Monetary Policy Plus (MP+):  In the last few years the Federal Reserve, the European Central Bank (ECB) and other central banks have undertaken many non-traditional actions in an effort to help lift their respective economies out of recession. In the early days of the serious liquidity crunch following the collapse of Lehman Brothers in September 2008, the Fed, ECB, Bank of England and a few other central banks very successfully pumped needed liquidity into their financial systems by expanding the number of counterparties they would lend to, increasing the eligible collateral, and entering into currency swap arrangements to supply dollar liquidity to foreign banks.

However, after unblocking the flow of funds between banks and other financial firms, the Fed’s concern shifted to fighting deflation, then to reviving economic activity. After driving its operating target to almost zero, the Fed continued increasing monetary growth beyond the rate resulting from a zero fed funds target and dubbed it quantitative easing. However, the channels through which monetary policy is traditionally transmitted to the economy (interest rate, credit, asset price, portfolio/wealth effects, exchange rate channels) seemed ineffective. Thus, the Fed began to purchase non-traditional, financial instruments, such as Mortgage Backed Securities (MBSs) and longer-term government securities, in an effort to keep mortgage interest rates low and to encourage the flow of funds into the mortgage market and stimulating investment more generally. These quasi-fiscal policy measures do not square easily with the Fed’s legal mandates of price stability and employment.

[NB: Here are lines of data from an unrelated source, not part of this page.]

-- ==== Sys2Proof/Machine/Flags.lean ====
section
/-! DEFINITION. The machine has no flags and no condition codes (R26): a comparison is made by the instruction that uses it
and its outcome is a truth value, which a set-if-less instruction writes as 0 or 1 and a branch acts on. -/

namespace Sys2Proof.Machine

/-- `s(a) < s(b)` (R173, R184, R205). -/
def lessSigned (a b : Word) : Bool := decide (a.toInt < b.toInt)

/-- `u(a) < u(b)` (R174, R185, R207). -/
def lessUnsigned (a b : Word) : Bool := decide (a.toNat < b.toNat)

/-- `if c then 1 else 0` (R173). -/
def truthWord (c : Bool) : Word := if c then 1#32 else 0#32

end Sys2Proof.Machine
end

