-- ==== Sys2Proof/Machine/Dispatch.lean ====
section
/-! DEFINITION. One arm for each instruction: the CPU phase's execution of it (R147, R148), by its meaning. -/

namespace Sys2Proof.Machine

def exec (i : Instr) (s : State) : Host.Outcome State Fault Refusal :=
  match i with
  | .lui rd imm => Sys2Proof.Machine.execLui rd imm s
  | .auipc rd imm => Sys2Proof.Machine.execAuipc rd imm s
  | .jal rd imm => Sys2Proof.Machine.execJal rd imm s
  | .jalr rd rs1 imm => Sys2Proof.Machine.execJalr rd rs1 imm s
  | .beq rs1 rs2 imm => Sys2Proof.Machine.execBeq rs1 rs2 imm s
  | .bne rs1 rs2 imm => Sys2Proof.Machine.execBne rs1 rs2 imm s
  | .blt rs1 rs2 imm => Sys2Proof.Machine.execBlt rs1 rs2 imm s
  | .bge rs1 rs2 imm => Sys2Proof.Machine.execBge rs1 rs2 imm s
  | .bltu rs1 rs2 imm => Sys2Proof.Machine.execBltu rs1 rs2 imm s
  | .bgeu rs1 rs2 imm => Sys2Proof.Machine.execBgeu rs1 rs2 imm s
  | .lb rd rs1 imm => Sys2Proof.Machine.execLb rd rs1 imm s
  | .lh rd rs1 imm => Sys2Proof.Machine.execLh rd rs1 imm s
  | .lw rd rs1 imm => Sys2Proof.Machine.execLw rd rs1 imm s
  | .lbu rd rs1 imm => Sys2Proof.Machine.execLbu rd rs1 imm s
  | .lhu rd rs1 imm => Sys2Proof.Machine.execLhu rd rs1 imm s
  | .sb rs1 rs2 imm => Sys2Proof.Machine.execSb rs1 rs2 imm s
  | .sh rs1 rs2 imm => Sys2Proof.Machine.execSh rs1 rs2 imm s
  | .sw rs1 rs2 imm => Sys2Proof.Machine.execSw rs1 rs2 imm s
  | .addi rd rs1 imm => Sys2Proof.Machine.execAddi rd rs1 imm s
  | .slti rd rs1 imm => Sys2Proof.Machine.execSlti rd rs1 imm s
  | .sltiu rd rs1 imm => Sys2Proof.Machine.execSltiu rd rs1 imm s
  | .xori rd rs1 imm => Sys2Proof.Machine.execXori rd rs1 imm s
  | .ori rd rs1 imm => Sys2Proof.Machine.execOri rd rs1 imm s
  | .andi rd rs1 imm => Sys2Proof.Machine.execAndi rd rs1 imm s
  | .slli rd rs1 shamt => Sys2Proof.Machine.execSlli rd rs1 shamt s
  | .srli rd rs1 shamt => Sys2Proof.Machine.execSrli rd rs1 shamt s
  | .srai rd rs1 shamt => Sys2Proof.Machine.execSrai rd rs1 shamt s
  | .add rd rs1 rs2 => Sys2Proof.Machine.execAdd rd rs1 rs2 s
  | .sub rd rs1 rs2 => Sys2Proof.Machine.execSub rd rs1 rs2 s
  | .sll rd rs1 rs2 => Sys2Proof.Machine.execSll rd rs1 rs2 s
  | .slt rd rs1 rs2 => Sys2Proof.Machine.execSlt rd rs1 rs2 s
  | .sltu rd rs1 rs2 => Sys2Proof.Machine.execSltu rd rs1 rs2 s
  | .xor rd rs1 rs2 => Sys2Proof.Machine.execXor rd rs1 rs2 s
  | .srl rd rs1 rs2 => Sys2Proof.Machine.execSrl rd rs1 rs2 s
  | .sra rd rs1 rs2 => Sys2Proof.Machine.execSra rd rs1 rs2 s
  | .or rd rs1 rs2 => Sys2Proof.Machine.execOr rd rs1 rs2 s
  | .and rd rs1 rs2 => Sys2Proof.Machine.execAnd rd rs1 rs2 s
  | .fence fm pred succ rs1 rd => Sys2Proof.Machine.execFence fm pred succ rs1 rd s
  | .ecall => Sys2Proof.Machine.execEcall s
  | .ebreak => Sys2Proof.Machine.execEbreak s
  | .mul rd rs1 rs2 => Sys2Proof.Machine.execMul rd rs1 rs2 s
  | .mulh rd rs1 rs2 => Sys2Proof.Machine.execMulh rd rs1 rs2 s
  | .mulhsu rd rs1 rs2 => Sys2Proof.Machine.execMulhsu rd rs1 rs2 s
  | .mulhu rd rs1 rs2 => Sys2Proof.Machine.execMulhu rd rs1 rs2 s
  | .div rd rs1 rs2 => Sys2Proof.Machine.execDiv rd rs1 rs2 s
  | .divu rd rs1 rs2 => Sys2Proof.Machine.execDivu rd rs1 rs2 s
  | .rem rd rs1 rs2 => Sys2Proof.Machine.execRem rd rs1 rs2 s
  | .remu rd rs1 rs2 => Sys2Proof.Machine.execRemu rd rs1 rs2 s

end Sys2Proof.Machine
end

With the Fed’s third program of quantitative easing it is now pushing on a string  (QE3: It is attempting to stimulate an economy that lacks a clear policy environment that would encourage more investment rather than one suffering from inadequate liquidity. While market measures of inflation expectations remain very low, long periods of very low interest rates influence the capitalized value of income streams. A given monthly mortgage payment will purchase a more expensive house when interest rates are lower. What people and firms invest in is distorted toward more capital-intensive projects than are economically efficient and justified at normal rates of interest.  Pension funds and other endowments lose income that must be made up somehow (often by moving into riskier investments). Asset price bubbles emerge. On top of these economic risks, the Fed’s need to unwind its huge portfolio of securities (purchased by printing money) when the economy recovers more fully is becoming more and more challenging.

Moreover, the policies of one central bank can affect the exchange rate of its currency if its policies are not coordinated with those of other central banks. This can either improve or worsen the balance of payments between countries (balance of imports and exports). The very wide swings over the last decade in the exchange rate of the US dollar with the Euro, for example, cannot be justified by economic fundamentals and is very disruptive to trade and international capital movements. Recent monetary policy initiatives by the Bank of Japan raise such concerns.

In short, the problem is not that the Fed and other central banks are printing money. The problem is the amount they print and their conceit that they can do more to help the real economy than they really can, thus adding to the market’s uncertainty over the economic, policy, and financial environment in which their decisions to spend and invest must be made. The solution is to reestablish a hard anchor for monetary policy that allows the supply of money to be market determined (as proposed in my: Real SDR Currency Board, paper).

The fantasy of a purely private money that would overcome the weaknesses of government money, remains for the foreseeable future a utopian fantasy: “The Future of Money”. But those of you who enjoy fantasy, might enjoy the following story by Neal Stephenson: “The Great Simoleon Caper”.